PBP2A protein was over-expressed and purified according to [45]. Purified proteins were visualized by running an SDS-polyacrylamide protein gel and staining with coomassie brilliant blue (Figure 2). The BCA assay was performed to quantify the over-expressed protein, and the PBP2A protein concentrations was achieved above 1 mg/mL of 10 mL.

3.4. Penicillin Binding Protein (PBP2A) Latex Agglutination Test

To confirm the activity of the over-expressed PBP2A protein, a Latex Agglutination test was carried out. The PBP2A latex agglutination test is a 20-min phenotypic test that detects PBP2A in isolated colonies [49]. The test results show that the purified PBP2A protein is biochemically similar to the active proteins in the MRSA but not in MSSA (Figure 3).

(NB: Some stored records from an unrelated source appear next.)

-- ==== Sys2Proof/Machine/Tracker.lean ====
section
/-!
DEFINITION. The region tracker (chapter 3): the stages of a line operation, fills, offer walks, FLUSH's closures, and what the
tracker serves between lines except the requests themselves.
-/

namespace Sys2Proof.Machine

/-- What a line operation reads at its start (R47), with the number and trigger position of its line. -/
structure LineContext where
  line : Word32
  pos : Position
  isFill : Bool
  sums : List Nat
  pitch : Nat
  diagJoin : Bool
  setback : Nat
  minAnchor : Nat
  deriving DecidableEq, Repr

def Rtk.region (k : Rtk) (i : Nat) : Region := k.table.getD i (Region.cleared .leather i)

def Rtk.setRegion (k : Rtk) (i : Nat) (r : Region) : Rtk := { k with table := k.table.set i r }

/-! ### Labels, roots and matching (R49, R57) -/

/-- The root a label resolves to: parents are followed until an entry is its own (R49). At most 64 entries are passed. -/
def rootOf (table : List Region) : Nat → Nat → Nat
  | 0, i => i
  | fuel + 1, i =>
    let p := (table.getD i (Region.cleared .leather i)).parent
    if p = i then i else rootOf table fuel p

def Rtk.root (k : Rtk) (i : Nat) : Nat := rootOf k.table 64 i

/-- The overlap test and join rule (R49). -/
def overlaps (diagJoin : Bool) (s e a b : Nat) : Bool :=
  (s ≤ b && a ≤ e) || (diagJoin && (b + 1 == s || e + 1 == a))

/-- The roots of the labelled spans that a span overlaps, without repeats (R49). -/
def Rtk.rootsOver (k : Rtk) (diagJoin : Bool) (spans : List Span) (s e : Nat) : List Nat :=
  spans.foldl
    (fun acc p =>
      match p.label with
      | .untracked => acc
      | .entry i => if overlaps diagJoin s e p.first p.last then addNew (k.root i) acc else acc)
    []

/-- The survivor's order: earliest first line, then lowest index (R52). -/
def Rtk.survives (k : Rtk) (now : Word32) (i j : Nat) : Bool :=
  behind now (k.region j).firstLine < behind now (k.region i).firstLine ||
    (behind now (k.region i).firstLine == behind now (k.region j).firstLine && i < j)

/-! ### Merging (R52 to R54, R58) -/

/-- A hole taken into a list in order of closure, behind those that closed earlier or on the same line (R53). -/
def mergeHoles (now : Word32) (mine theirs : List Hole) : List Hole :=
  theirs.foldl (fun acc h => insertAfterEqual (fun x y => behind now y.line < behind now x.line) h acc) mine

/-- An entry of the loser's ring taken into the survivor's, line by line; the wider run stays, the survivor's when equal (R54). -/
def ringTake (now : Word32) (x : Anchor) : List Anchor → List Anchor
  | [] => [x]
  | a :: l =>
    if a.line = x.line then (if a.width < x.width then x else a) :: l
    else if behind now a.line < behind now x.line then x :: a :: l
    else a :: ringTake now x l

def mergeRings (now : Word32) (mine theirs : List Anchor) : List Anchor :=
  theirs.foldl (fun acc x => ringTake now x acc) mine

/-- The wider of two anchors; the survivor's when equal (R54). -/
def widerAnchor : Option Anchor → Option Anchor → Option Anchor
  | some a, some b => if a.width < b.width then some b else some a
  | some a, none => some a
  | none, b => b

def RegionFlags.or (a b : RegionFlags) : RegionFlags :=
  ⟨a.exhausted || b.exhausted, a.edge || b.edge, a.holeOverflow || b.holeOverflow,
    a.truncated || b.truncated, a.overrange || b.overrange⟩

def holeAreas (l : List Hole) : Nat := l.foldl (fun acc h => acc + h.area) 0

/-- What the survivor holds after it has absorbed a loser (R52, R53, R54, R58). -/
def Region.absorb (now exhaustion : Word32) (a b : Region) : Region :=
  let holes := mergeHoles now a.holes b.holes
  let beyond := holes.drop 12
  let overSum := a.holeOverSum + b.holeOverSum + holeAreas beyond
  let overCount := sat16 a.holeOverCount (b.holeOverCount + beyond.length)
  let flags := a.flags.or b.flags
  { a with
    area := sat64 a.area b.area
    minCell := min a.minCell b.minCell
    maxCell := max a.maxCell b.maxCell
    epoch := if behind exhaustion a.epoch < behind exhaustion b.epoch then b.epoch else a.epoch
    flags := { flags with
      overrange := flags.overrange || over64 a.area b.area || decide (max64 < overSum)
      holeOverflow := flags.holeOverflow || decide (0 < overCount) }
    interpolated := max a.interpolated b.interpolated
    holes := holes.take 12
    holeOverSum := min overSum max64
    holeOverCount := overCount
    ring := mergeRings now a.ring b.ring
    anchor := widerAnchor a.anchor b.anchor
    openTop := a.openTop || b.openTop }

/-- One loser becomes MERGED into the survivor (R52). -/
def Rtk.mergeInto (c : LineContext) (survivor : Nat) (k : Rtk) (loser : Nat) : Rtk :=
  let a := k.region survivor
  let b := k.region loser
  (k.setRegion survivor (a.absorb c.line k.exhaustion b)).setRegion loser { b with state := .merged, parent := survivor }

/-- A fresh OPEN entry (R50, R57). -/
def Region.opened (c : LineContext) (kind : RegionKind) (index first last : Nat) (epoch : Word32) (openTop : Bool) : Region :=
  { Region.cleared kind index with
    state := .opened
    firstLine := c.line
    lastLine := c.line
    minCell := first
    maxCell := last
    born := c.pos
    epoch := epoch
    touched := true
    openTop := openTop }

/-- A run or gap asks for a new entry: the one on top of the stack, or UNTRACKED with the exhaustion count raised (R44, R45, R50). -/
def Rtk.allocate (c : LineContext) (kind : RegionKind) (first last : Nat) (openTop : Bool) (k : Rtk) : Rtk × Label :=
  match k.stack with
  | [] => ({ k with exhaustion := k.exhaustion + 1 }, .untracked)
  | i :: rest =>
    ({ k with stack := rest }.setRegion i (Region.opened c kind i first last k.exhaustion openTop), .entry i)

/-- A span with its set of roots: new, continued, or merged (R49 to R52, R57, R58). The answer is its label. -/
def Rtk.joinSpan (c : LineContext) (kind : RegionKind) (roots : List Nat) (first last : Nat) (openTop : Bool)
    (k : Rtk) : Rtk × Label :=
  match sortWith (k.survives c.line) roots with
  | [] => k.allocate c kind first last openTop
  | survivor :: losers =>
    let k := losers.foldl (Rtk.mergeInto c survivor) k
    (k.setRegion survivor { k.region survivor with touched := true }, .entry survivor)

/-- Stage 2 for one run (R49 to R52). -/
def Rtk.matchRun (c : LineContext) (k : Rtk) (r : Run) : Rtk :=
  let roots := k.rootsOver c.diagJoin k.prev.runs r.first r.last
  let (k, label) := k.joinSpan c .leather roots r.first r.last false
  { k with cur := { k.cur with runs := k.cur.runs ++ [⟨r.first, r.last, r.width, label⟩] } }

/-! ### Accumulation and the anchor ring (R55, R56) -/

/-- A span adds its area, last line and extent to its root (R55, R58). -/
def Region.addSpan (c : LineContext) (s : Span) (r : Region) : Region :=
  { r with
    area := sat64 r.area (s.width * c.pitch)
    lastLine := c.line
    minCell := min r.minCell s.first
    maxCell := max r.maxCell s.last
    flags := { r.flags with overrange := r.flags.overrange || over64 r.area (s.width * c.pitch) } }

def Rtk.accumulate (c : LineContext) (k : Rtk) (s : Span) : Rtk :=
  match s.label with
  | .untracked => k
  | .entry i => k.setRegion (k.root i) ((k.region (k.root i)).addSpan c s)

/-- EDGE for a run that reaches cell 0 or cell 1599 (R55). -/
def Rtk.markEdge (k : Rtk) (s : Span) : Rtk :=
  match s.label with
  | .untracked => k
  | .entry i =>
    if s.first = 0 || s.last = 1599 then
      let r := k.region (k.root i)
      k.setRegion (k.root i) { r with flags := { r.flags with edge := true } }
    else k

/-- Whether an entry leaving the ring becomes the anchor (R56). -/
def anchorTaken (c : LineContext) (r : Region) (a : Anchor) : Bool :=
  (match r.anchor with | none => true | some b => b.width < a.width) &&
    c.minAnchor ≤ a.width && behind c.line a.line + c.setback ≤ behind c.line r.firstLine

/-- While the ring holds more than S entries, the oldest leaves and is judged (R56). -/
def leaveRing (c : LineContext) (r : Region) : List Anchor → Region
  | [] => { r with ring := [] }
  | a :: l =>
    if c.setback < (a :: l).length then
      leaveRing c (if anchorTaken c r a then { r with anchor := some a } else r) l
    else { r with ring := a :: l }

/-- The widest of a root's runs on the line, the leftmost of equals (R56). -/
def Rtk.widestRun (k : Rtk) (root : Nat) : Option Span :=
  k.cur.runs.foldl
    (fun best s =>
      match s.label with
      | .untracked => best
      | .entry i =>
        if k.root i = root then
          match best with
          | none => some s
          | some b => if b.width < s.width then some s else some b
        else best)
    none

/-- The leather roots touched on the line, each once. -/
def Rtk.touchedRoots (k : Rtk) : List Nat :=
  k.cur.runs.foldl (fun acc s => match s.label with | .untracked => acc | .entry i => addNew (k.root i) acc) []

/-- A touched root pushes its widest run into its ring (R56). -/
def Rtk.pushAnchor (c : LineContext) (k : Rtk) (root : Nat) : Rtk :=
  match k.widestRun root with
  | none => k
  | some s =>
    let r := k.region root
    k.setRegion root (leaveRing c r (r.ring ++ [⟨c.line, s.width, (s.first + s.last) / 2, c.pos⟩]))

/-- A fill raises the interpolated lines of every leather root a run of it joins (R48). -/
def Rtk.countFill (k : Rtk) (root : Nat) : Rtk :=
  let r := k.region root
  k.setRegion root { r with interpolated := sat16 r.interpolated 1 }

/-- Stage 3 (R55, R56), with the count of R48 when the line is a fill. -/
def Rtk.stage3 (c : LineContext) (k : Rtk) : Rtk :=
  let k := k.cur.runs.foldl (Rtk.accumulate c) k
  let k := k.cur.runs.foldl Rtk.markEdge k
  let roots := k.touchedRoots
  let k := roots.foldl (Rtk.pushAnchor c) k
  if c.isFill then roots.foldl Rtk.countFill k else k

3.5. Experimental Design of the SELEX Procedure

SELEX assays were performed on bacterial cells and PBP2A protein using ssDNA aptamer libraries using PBS as a buffer. We used 10 PCR cycles to amplify the bound ssDNA from the target molecules. An agarose gel was run to quantify and visualise the seven samples of dsDNA before sending for sequencing (Figure 4).

3.6. Sequence Alignment between Two Aptamer Probes

Sequences of two aptamer probes are shown below indicating that they have 50% identity. Underlined sequences are the primer binding sites of the aptamer probes. Red color indicates the common nucleotides shared between two aptamer probes.
PBP2A-aptamer:
5′CTACACGACGCTCTTCCGATCTCGCGGTGTGGAATGGAAAGGCAGAGGGGGTAGACGGAGAAGATCGGAAGAGCGGTTCAGCA
MRSA-aptamer:
5′CTACACGACGCTCTTCCGATCTGGCGGCGGGGGATGGTGGCGGAATGGTGGTGGTGAGCTGGAGATCGGAAGAGCGGTTCAGCA
Red color indicates the common nucleotides shared between two aptamer probes.

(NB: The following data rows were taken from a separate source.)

/-- The checks of head n in the order of R112, fields 1 to 9. Which cell is named when the first is above the last
is free (log 9). -/
def headChecks (b : List Byte) (n : Nat) : List (Bool × Nat) :=
  let o := 20 * n
  let first := fieldAt (o + 1) 2 b
  let last := fieldAt (o + 3) 2 b
  [(fieldAt o 1 b ≤ 1, detailOf 1 n), (first ≤ 1599, detailOf 2 n), (last ≤ 1599, detailOf 3 n),
    (first ≤ last, detailOf (if Config.zoneOrderNamesLast then 3 else 2) n),
    (1 ≤ fieldAt (o + 9) 2 b, detailOf 5 n),
    (1 ≤ fieldAt (o + 11) 4 b && fieldAt (o + 11) 4 b ≤ 16777215, detailOf 6 n),
    (1 ≤ fieldAt (o + 15) 2 b && fieldAt (o + 15) 2 b ≤ 1000, detailOf 7 n),
    (1 ≤ fieldAt (o + 17) 1 b && fieldAt (o + 17) 1 b ≤ 250, detailOf 8 n), (fieldAt (o + 18) 2 b ≤ 1000, detailOf 9 n)]

def headsRefusal (b : List Byte) : Option Nat := firstBad ((List.range 4).flatMap (headChecks b))

def headEntryAt (b : List Byte) (n : Nat) : HeadEntry where
  enable := fieldAt (20 * n) 1 b == 1
  zoneFirst := fieldAt (20 * n + 1) 2 b
  zoneLast := fieldAt (20 * n + 3) 2 b
  offset := fieldAt (20 * n + 5) 4 b
  leadMargin := fieldAt (20 * n + 9) 2 b
  spacing := fieldAt (20 * n + 11) 4 b
  setTime := fieldAt (20 * n + 15) 2 b
  strikeTime := fieldAt (20 * n + 17) 1 b
  recoverTime := fieldAt (20 * n + 18) 2 b

def headsAt (b : List Byte) : List HeadEntry := (List.range 4).map (headEntryAt b)

def HeadEntry.bytes (h : HeadEntry) : List Byte :=
  [indication h.enable] ++ bytesOf 2 h.zoneFirst ++ bytesOf 2 h.zoneLast ++ bytesOf 4 h.offset ++
    bytesOf 2 h.leadMargin ++ bytesOf 4 h.spacing ++ bytesOf 2 h.setTime ++ bytesOf 1 h.strikeTime ++
    bytesOf 2 h.recoverTime

/-! ### INPUTS data (R167, R168, R210) -/

def inputsLength : Nat := 40

def inputFunctionOf : Nat → Option InputFunction
  | 0 => some .unused
  | 1 => some .beltRun
  | 2 => some .estop
  | 3 => some .event
  | _ => none

def InputFunction.code : InputFunction → Byte
  | .unused => 0
  | .beltRun => 1
  | .estop => 2
  | .event => 3

/-- The checks of input n in the order of R167, fields 1 to 5; every debounce byte is in range. -/
def inputChecks (b : List Byte) (n : Nat) : List (Bool × Nat) :=
  [((inputFunctionOf (fieldAt (5 * n) 1 b)).isSome, detailOf 1 n), (fieldAt (5 * n + 1) 1 b ≤ 1, detailOf 2 n),
    (fieldAt (5 * n + 2) 1 b ≤ 1, detailOf 3 n), (fieldAt (5 * n + 3) 1 b ≤ 1, detailOf 4 n)]

def inputsRefusal (b : List Byte) : Option Nat := firstBad ((List.range 8).flatMap (inputChecks b))

def inputEntryAt (b : List Byte) (n : Nat) : InputEntry where
  function := (inputFunctionOf (fieldAt (5 * n) 1 b)).getD .unused
  activeLow := fieldAt (5 * n + 1) 1 b == 1
  levelMode := fieldAt (5 * n + 2) 1 b == 1
  enable := fieldAt (5 * n + 3) 1 b == 1
  debounce := fieldAt (5 * n + 4) 1 b

def inputsAt (b : List Byte) : List InputEntry := (List.range 8).map (inputEntryAt b)

def InputEntry.bytes (e : InputEntry) : List Byte :=
  [e.function.code, indication e.activeLow, indication e.levelMode, indication e.enable] ++ bytesOf 1 e.debounce

/-! ### Verified-set data (R177, R179, R180, R210) -/

/-- The tables of the verified set (R177). -/
inductive CalTable where
  | widths
  | mask
  | conditioning
  deriving DecidableEq, Repr

def CalTable.code : CalTable → Byte
  | .widths => tableWidths
  | .mask => tableMask
  | .conditioning => tableConditioning

/-- How many segments a table has (R179). -/
def CalTable.segments : CalTable → Nat
  | .widths => 13
  | .mask => 2
  | .conditioning => 1

/-- The words before the segment, counted from position 1 (R177, R179). -/
def CalTable.start (t : CalTable) (segment : Nat) : Nat :=
  match t with
  | .widths => 128 * segment
  | .mask => 1600 + 800 * segment
  | .conditioning => 3200

/-- The words of a segment (R179). -/
def CalTable.words (t : CalTable) (segment : Nat) : Nat :=
  match t with
  | .widths => if segment = 12 then 64 else 128
  | .mask => 800
  | .conditioning => 7

/-- The segment's place among the 16 of the working copy (R179). -/
def CalTable.segmentIndex (t : CalTable) (segment : Nat) : Nat :=
  match t with
  | .widths => segment
  | .mask => 13 + segment
  | .conditioning => 15

/-- The table and segment of a place among the 16. -/
def segmentAt (index : Nat) : CalTable × Nat :=
  if index < 13 then (.widths, index) else if index < 15 then (.mask, index - 13) else (.conditioning, 0)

3.7. The Hairpin Structures of MRSA and PBP2A Aptamer Probes

Figure 5 shows the hairpin structures of the aptamer probes. Their minus Gibbs free energy (ΔG) indicates higher stability and higher melting temperatures, and also indicates that they are very stable aptamer probes at room temperature.

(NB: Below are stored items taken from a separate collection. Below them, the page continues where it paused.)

-- ==== Sys2Proof/Machine/Reports.lean ====
section
/-!
DEFINITION. What the station reads: the QUERY status block of 292 bytes, group by group (R17, R38, R68, R93, R139, R152,
R175, R190, R204, R210, R224), and the READ replies (R69, R94, R110, R114, R140, R168, R191, R210).
-/

namespace Sys2Proof.Machine

def Direction.code : Direction → Byte
  | .forward => 0
  | .reverse => 1

/-- A fixed-place field of an absent item, where no rule states what is sent: free (R206, log 10). -/
def absentBytes (n : Nat) (f : AbsentField) : List Byte := bytesOf n (Config.absentValue f)

/-! ### The status block (R210, R224) -/

/-- An outstanding entry, or the places of one that is absent; an absent position is sent as 0 (R17, R206). -/
def outstandingBytes (k : Nat) : Option Outstanding → List Byte
  | some o => bytesOf 4 o.line.toNat ++ bytesOf 6 o.pos.toNat
  | none => absentBytes 4 (.outstandingLine k) ++ bytesOf 6 0

/-- BPU group, 46 bytes (R17). -/
def Device.bpuGroup (d : Device) : List Byte :=
  let b := d.bpu
  bytesOf 6 b.position.toNat ++ bytesOf 6 b.mark.toNat ++ [b.direction.code, indication d.lct.control.freeRun] ++
    bytesOf 2 b.divider ++ bytesOf 4 b.nextLine.toNat ++ bytesOf 1 b.outstanding.length ++
    outstandingBytes 0 b.outstanding[0]? ++ outstandingBytes 1 b.outstanding[1]? ++
    [(match b.pauseTimer with | none => 255 | some t => BitVec.ofNat 8 (Timer.msLeft (some t)))] ++ bytesOf 4 b.uptime.toNat

def barStatusByte : Option BarStatus → Byte
  | some .clean => 0
  | some .dusty => 1
  | some .lampLow => 2
  | none => 255

/-- LCN group, 17 bytes (R38). -/
def Device.lcnGroup (d : Device) : List Byte :=
  let c := d.lcn
  bytesOf 4 c.expected.toNat ++ bytesOf 1 c.trailing ++ bytesOf 4 c.overflow ++ bytesOf 1 c.queue.length ++
    [barStatusByte c.lastStatus] ++ bytesOf 2 c.missed ++ bytesOf 2 c.stray ++ bytesOf 2 c.malformed

/-- How many entries are of a kind and state (R68). -/
def Rtk.count (k : Rtk) (p : Region → Bool) : Nat := (k.table.filter p).length

def Region.openLeather (r : Region) : Bool := r.kind == .leather && r.state == .opened
def Region.openGap (r : Region) : Bool := r.kind == .gap && r.state == .opened
def Region.waits (r : Region) : Bool := r.state == .closedWait

/-- RTK group, 16 bytes (R68). -/
def Device.rtkGroup (d : Device) : List Byte :=
  let k := d.rtk
  bytesOf 1 k.stack.length ++ bytesOf 1 (k.count Region.openLeather) ++ bytesOf 1 (k.count Region.openGap) ++
    bytesOf 1 (k.count Region.waits) ++ bytesOf 4 k.exhaustion.toNat ++ bytesOf 2 k.linesProcessed ++
    [indication k.prevLine.isSome] ++
    (match k.prevLine with | some o => bytesOf 4 o.line.toNat | none => absentBytes 4 .previousLine) ++
    [indication k.work.isSome]

def HideRecord.isPending (r : HideRecord) : Bool := r.disposition == .pending

/-- The records in one of the two states (R72, R93). -/
def Hev.recordsIn (h : Hev) (pending : Bool) : Nat :=
  (h.store.filter fun s => match s with | some r => r.isPending == pending | none => false).length

/-- HEV group, 16 bytes (R93). -/
def Device.hevGroup (d : Device) : List Byte :=
  let h := d.hev
  [indication h.terms.isSome] ++ bytesOf 4 h.generation.toNat ++ bytesOf 4 h.nextHide.toNat ++ bytesOf 1 h.held ++
    bytesOf 1 (h.recordsIn true) ++ bytesOf 1 (h.recordsIn false) ++ bytesOf 2 h.scraps ++ bytesOf 2 h.discarded

/-- One head of the STH group, 13 bytes (R139). -/
def Device.headGroup (d : Device) (n : Fin 4) : List Byte :=
  let h := d.head n
  [h.state.code] ++
    bytesOf 1 (bitsOf [h.disablePending, h.retryUsed, h.strikeHigh, !h.queue.isEmpty]) ++ bytesOf 1 h.queue.length ++
    (match h.queue with
      | e :: _ => bytesOf 4 e.hide.toNat ++ bytesOf 6 e.fire.toNat
      | [] => absentBytes 4 (.frontHide n.val) ++ bytesOf 6 0)

/-- STH group, 53 bytes (R139). -/
def Device.sthGroup (d : Device) : List Byte := [indication d.sth.table.isSome] ++ headNumbers.flatMap d.headGroup

/-- The bytes of a pack slot's accumulator (R152). -/
def openPackBytes (n : Fin 4) : Option Pack → List Byte
  | some p => [1] ++ bytesOf 4 p.number.toNat ++ bytesOf 2 p.hides ++ bytesOf 1 p.target
  | none =>
    [0] ++ absentBytes 4 (.openNumber n.val) ++ absentBytes 2 (.openCount n.val) ++ absentBytes 1 (.openTarget n.val)

/-- The bytes of a pack slot's close buffer (R152). -/
def heldPackBytes (n : Fin 4) : Option ClosedPack → List Byte
  | some c => [1] ++ bytesOf 4 c.pack.number.toNat ++ bytesOf 2 c.pack.hides ++ [c.flagByte]
  | none =>
    [0] ++ absentBytes 4 (.heldNumber n.val) ++ absentBytes 2 (.heldCount n.val) ++ absentBytes 1 (.heldFlags n.val)

/-- PKU group, 68 bytes (R152). -/
def Device.pkuGroup (d : Device) : List Byte :=
  bytesOf 4 d.pku.nextPack.toNat ++
    headNumbers.flatMap fun n => openPackBytes n (d.slot n).acc ++ heldPackBytes n (d.slot n).buf

/-- One input of the LCT group, 2 bytes (R175); a debounce timer of 255 ms is shown as 255 at most, what its byte can hold (log 8). -/
def Device.inputGroup (d : Device) (n : Fin 8) : List Byte :=
  let i := d.lct.input n
  bytesOf 1 (bitsOf [i.raw, i.debounced, d.lct.inputActive n, i.timer.isSome]) ++
    (match i.timer with
      | some t => bytesOf 1 (min (Timer.msLeft (some t)) 255)
      | none => absentBytes 1 (.debounceMs n.val))

/-- The set of latches in a state, as 32 bits (R206). -/
def Lct.latchSet (l : Lct) (s : LatchState) : Nat := bitsOf (l.latches.map (· == s))

/-- LCT group, 36 bytes (R175). -/
def Device.lctGroup (d : Device) : List Byte :=
  let l := d.lct
  [l.lineState.code, l.haltCause.code] ++ bytesOf 4 l.control.word ++ bytesOf 1 (bitsOf [l.beltRun, l.estop]) ++
    inputNumbers.flatMap d.inputGroup ++ bytesOf 4 (l.latchSet .pending) ++ bytesOf 4 (l.latchSet .held) ++
    bytesOf 4 l.maskWord ++ [indication l.wants]

def SegState.code : SegState → Byte
  | .same => 0
  | .loaded => 1
  | .unset => 2

def CommitResult.code : CommitResult → Byte
  | .none => 0
  | .done => 1
  | .failed => 2

/-- CCU group, 26 bytes (R190). -/
def Device.ccuGroup (d : Device) : List Byte :=
  let c := d.ccu
  [indication c.valid] ++ bytesOf 4 c.audit ++ [indication c.committing] ++
    (match c.commitTimer with | some t => bytesOf 2 (Timer.msLeft (some t)) | none => absentBytes 2 .commitMs) ++
    [c.lastResult.code] ++ c.segments.map SegState.code ++
    bytesOf 1 (bitsOf [c.lock.lockNext, c.lock.locked, c.promotionPending, c.strapFitted])

/-- LNK group, 14 bytes (R204). The reply FIFO's depth counts placed replies and reservations (R212). -/
def Device.lnkGroup (d : Device) : List Byte :=
  let l := d.lnk
  bytesOf 2 l.badFrames ++ bytesOf 2 l.forwardDrops ++ bytesOf 2 l.upstreamDrops ++ bytesOf 2 l.incompleteLoads ++
    bytesOf 1 l.upFifo.length ++ bytesOf 1 (l.replyFifo.length + d.dec.reservations) ++
    bytesOf 1 l.reportFifo.length ++ bytesOf 1 l.forwardFifo.length ++
    bytesOf 1 (match l.assembly with | some a => a.next + 1 | none => 0) ++ [indication l.downTx.isSome]

/-- The QUERY status block (R210, R224). -/
def Device.statusBlock (d : Device) : List Byte :=
  d.bpuGroup ++ d.lcnGroup ++ d.rtkGroup ++ d.hevGroup ++ d.sthGroup ++ d.pkuGroup ++ d.lctGroup ++ d.ccuGroup ++
    d.lnkGroup

/-- QUERY changes no state (R224). -/
def Device.requestQuery (d : Device) : Reply × Device := (.ok d.statusBlock, d)

/-! ### READ (R191, R210, R219) -/

/-- An OK reply to a READ: area, segment, content. -/
def readReply (area segment : Byte) (content : List Byte) : Reply := .ok ([area, segment] ++ content)

/-- A segment out of range (R219). -/
def badSegment : Reply := .refuse .badSegment 0

/-- The blank map of CONDITIONING: bit n is set when the word of position 3,201 + n is blank (R210). -/
def blankMap (words : List (Option Nat)) : List Byte := bytesOf 1 (bitsOf (words.map Option.isNone))

/-- READ of WIDTHS, MASK or CONDITIONING (R191). -/
def Device.readCal (t : CalTable) (segment : Byte) (d : Device) : Reply :=
  if t.segments ≤ segment.toNat then badSegment
  else
    let words := segmentWords t segment.toNat d.ccu.active
    readReply t.code segment
      ([indication d.ccu.valid] ++ bytesOf 4 d.ccu.audit ++
        [(d.ccu.segments.getD (t.segmentIndex segment.toNat) .unset).code] ++
        (if t = .conditioning then blankMap words else []) ++ words.flatMap wordBytes)

/-- READ of TERMS (R110): when they are absent, generation 0 and no table. -/
def Device.readTerms (segment : Byte) (d : Device) : Reply :=
  if segment ≠ 0 then badSegment
  else
    match d.hev.terms with
    | some t => readReply tableTerms segment ([1] ++ bytesOf 4 d.hev.generation.toNat ++ t.bytes)
    | none => readReply tableTerms segment ([0] ++ bytesOf 4 0)

/-- READ of HEADS (R114). -/
def Device.readHeads (segment : Byte) (d : Device) : Reply :=
  if segment ≠ 0 then badSegment
  else
    match d.sth.table with
    | some t => readReply tableHeads segment ([1] ++ t.flatMap HeadEntry.bytes)
    | none => readReply tableHeads segment [0]

/-- READ of INPUTS (R168). -/
def Device.readInputs (segment : Byte) (d : Device) : Reply :=
  if segment ≠ 0 then badSegment else readReply tableInputs segment (d.lct.table.flatMap InputEntry.bytes)

/-- A record slot as READ of RECORDS shows it, 105 bytes (R94, R210). -/
def recordSlotBytes (slot : Nat) : Option HideRecord → List Byte
  | none => bytesOf 105 0
  | some r => (if r.isPending then 1 else 2) :: r.bytes slot

/-- READ of RECORDS (R94). -/
def Device.readRecords (segment : Byte) (d : Device) : Reply :=
  if 6 ≤ segment.toNat then badSegment
  else
    readReply areaRecords segment
      ((List.range 4).flatMap fun i => recordSlotBytes (4 * segment.toNat + i) (d.record (4 * segment.toNat + i)))

/-- A queue entry as READ of QUEUES shows it, 15 bytes (R210). -/
def StampEntry.bytes (e : StampEntry) : List Byte :=
  bytesOf 4 e.hide.toNat ++ bytesOf 1 e.slot ++ bytesOf 6 e.fire.toNat ++ bytesOf 3 e.wheels.word.toNat ++ bytesOf 1 e.force

/-- A word of a head that may be absent (R140, R210). -/
def headWordBytes (absent : AbsentField) : Option Word32 → List Byte
  | some w => bytesOf 4 w.toNat
  | none => absentBytes 4 absent

/-- READ of QUEUES (R140). -/
def Device.readQueues (segment : Byte) (d : Device) : Reply :=
  match numberOf segment with
  | none => badSegment
  | some n =>
    let h := d.head n
    readReply areaQueues segment
      ([h.state.code] ++
        bytesOf 1 (bitsOf [h.disablePending, h.retryUsed, h.lastShift.isSome, h.lastReadback.isSome]) ++
        headWordBytes .lastShift h.lastShift ++ headWordBytes .lastReadback h.lastReadback ++
        bytesOf 1 h.queue.length ++ h.queue.flatMap StampEntry.bytes)

/-- A READ that is performed on arrival changes no state (R219). -/
def Device.requestRead (read : Device → Reply) (d : Device) : Reply × Device := (read d, d)

end Sys2Proof.Machine
end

3.8. Evaluation of PBP2A-Aptamer Probe Binding In Vitro; Ni-NTA Beads Assay

The two lead aptamer probes were re-synthesised with 5′ FITC modification from SIGMA-ALDRICH. For the assays, an FITC modified PBP2A-aptamer probe was used to evaluate the specificity of the aptamer candidate on different proteins including PBP2A protein. These protein coated beads were used as target molecules for the PBP2A-aptamer probe and the efficacy of binding was evaluated by using a plate reader, confocal microscopy, and confocal laser endomicroscopy (Figure 6). The images clearly indicate that only the PBP2A coated Ni beads are fluorescently labelled with the PBP2A-aptamer probe showing the expected protein specificity of the probe.
The laser endomicroscopy (Cellvizio) experiments were carried out to prove that the FAM labelled aptamer can be used in parallel with the clinically approved Cellvizio imaging platform. To achieve this, Ni beads were visualised using the Cellvizio mini probe and data were analysed using proprietary image analysis tools (Cellvizio Viewer) (Figure 7).

3.9. Evaluation of MRSA-Aptamer Probe Binding In Vitro Ni-NTA Bead Assay

The Ni-NTA beads assay was carried out to evaluate probe binding capacity to other proteins including PBP2A protein (Figure 8). The results indicated that the MRSA-aptamer probe also binds to PBP2A protein. This is not unexpected as the two aptamer probes share 50% sequence homology.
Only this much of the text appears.